* _Data supplied_:
-- ==== Sys2Proof/Laws/Exec.lean ====
section
/-!
SUPPORT. Every lane instruction goes through `issue`: the tests before its own entry are the same for all of them.
-/
namespace Sys2Proof.Machine
open Sys2Proof
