@[simp] theorem State.record_cores (e : Event) : (s.record e).cores = s.cores := by unfold State.record; rfl
@[simp] theorem State.record_teams (e : Event) : (s.record e).teams = s.teams := by unfold State.record; rfl
@[simp] theorem State.record_launches (e : Event) : (s.record e).launches = s.launches := by unfold State.record; rfl
@[simp] theorem State.record_mem (e : Event) : (s.record e).mem = s.mem := by unfold State.record; rfl
@[simp] theorem State.record_entries (e : Event) : (s.record e).entries = s.entries := by unfold State.record; rfl
@[simp] theorem State.record_tiles (e : Event) : (s.record e).tiles = s.tiles := by unfold State.record; rfl
@[simp] theorem State.record_flights (e : Event) : (s.record e).flights = s.flights := by unfold State.record; rfl
@[simp] theorem State.record_fq (e : Event) : (s.record e).fq = s.fq := by unfold State.record; rfl
@[simp] theorem State.record_errLines (e : Event) : (s.record e).errLines = s.errLines := by unfold State.record; rfl
@[simp] theorem State.record_errPages (e : Event) : (s.record e).errPages = s.errPages := by unfold State.record; rfl
@[simp] theorem State.record_retired (e : Event) : (s.record e).retired = s.retired := by unfold State.record; rfl
@[simp] theorem State.record_decoded (e : Event) : (s.record e).decoded = s.decoded := by unfold State.record; rfl
@[simp] theorem State.record_fmtRegs (e : Event) : (s.record e).fmtRegs = s.fmtRegs := by unfold State.record; rfl
@[simp] theorem State.record_owner (e : Event) : (s.record e).owner = s.owner := by unfold State.record; rfl
@[simp] theorem State.record_vdevs (e : Event) : (s.record e).vdevs = s.vdevs := by unfold State.record; rfl
@[simp] theorem State.record_parts (e : Event) : (s.record e).parts = s.parts := by unfold State.record; rfl
@[simp] theorem State.record_lent (e : Event) : (s.record e).lent = s.lent := by unfold State.record; rfl
@[simp] theorem State.record_conns (e : Event) : (s.record e).conns = s.conns := by unfold State.record; rfl
@[simp] theorem State.record_outbox (e : Event) : (s.record e).outbox = s.outbox := by unfold State.record; rfl
@[simp] theorem State.record_feedback (e : Event) : (s.record e).feedback = s.feedback := by unfold State.record; rfl
@[simp] theorem State.record_noted (e : Event) : (s.record e).noted = s.noted := by unfold State.record; rfl
@[simp] theorem State.record_clocks (e : Event) : (s.record e).clocks = s.clocks := by unfold State.record; rfl
@[simp] theorem State.record_errCounts (e : Event) : (s.record e).errCounts = s.errCounts := by unfold State.record; rfl
@[simp] theorem State.record_keys (e : Event) : (s.record e).keys = s.keys := by unfold State.record; rfl
@[simp] theorem State.record_resSeq (e : Event) : (s.record e).resSeq = s.resSeq := by unfold State.record; rfl
@[simp] theorem State.record_portsUp (e : Event) : (s.record e).portsUp = s.portsUp := by unfold State.record; rfl
@[simp] theorem State.record_power (e : Event) : (s.record e).power = s.power := by unfold State.record; rfl
@[simp] theorem State.record_secVer (e : Event) : (s.record e).secVer = s.secVer := by unfold State.record; rfl
@[simp] theorem State.record_minVer (e : Event) : (s.record e).minVer = s.minVer := by unfold State.record; rfl
@[simp] theorem State.record_image (e : Event) : (s.record e).image = s.image := by unfold State.record; rfl
@[simp] theorem State.record_recBuf (e : Event) : (s.record e).recBuf = s.recBuf := by unfold State.record; rfl
@[simp] theorem State.record_nextId (e : Event) : (s.record e).nextId = s.nextId := by unfold State.record; rfl
@[simp] theorem State.record_agenda (e : Event) : (s.record e).agenda = s.agenda := by unfold State.record; rfl
@[simp] theorem State.record_tick (e : Event) : (s.record e).tick = s.tick := by unfold State.record; rfl
@[simp] theorem State.record_cur (e : Event) : (s.record e).cur = s.cur := by unfold State.record; rfl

* _Task prompt_: Beginning at the first line of the records, give again each line exactly as written, ending with the line that contains "open Sys2Proof".

* _Output for this task_:
-- ==== Sys2Proof/Laws/Exec.lean ====
section
/-!
SUPPORT. Every lane instruction goes through `issue`: the tests before its own entry are the same for all of them.
-/
namespace Sys2Proof.Machine
open Sys2Proof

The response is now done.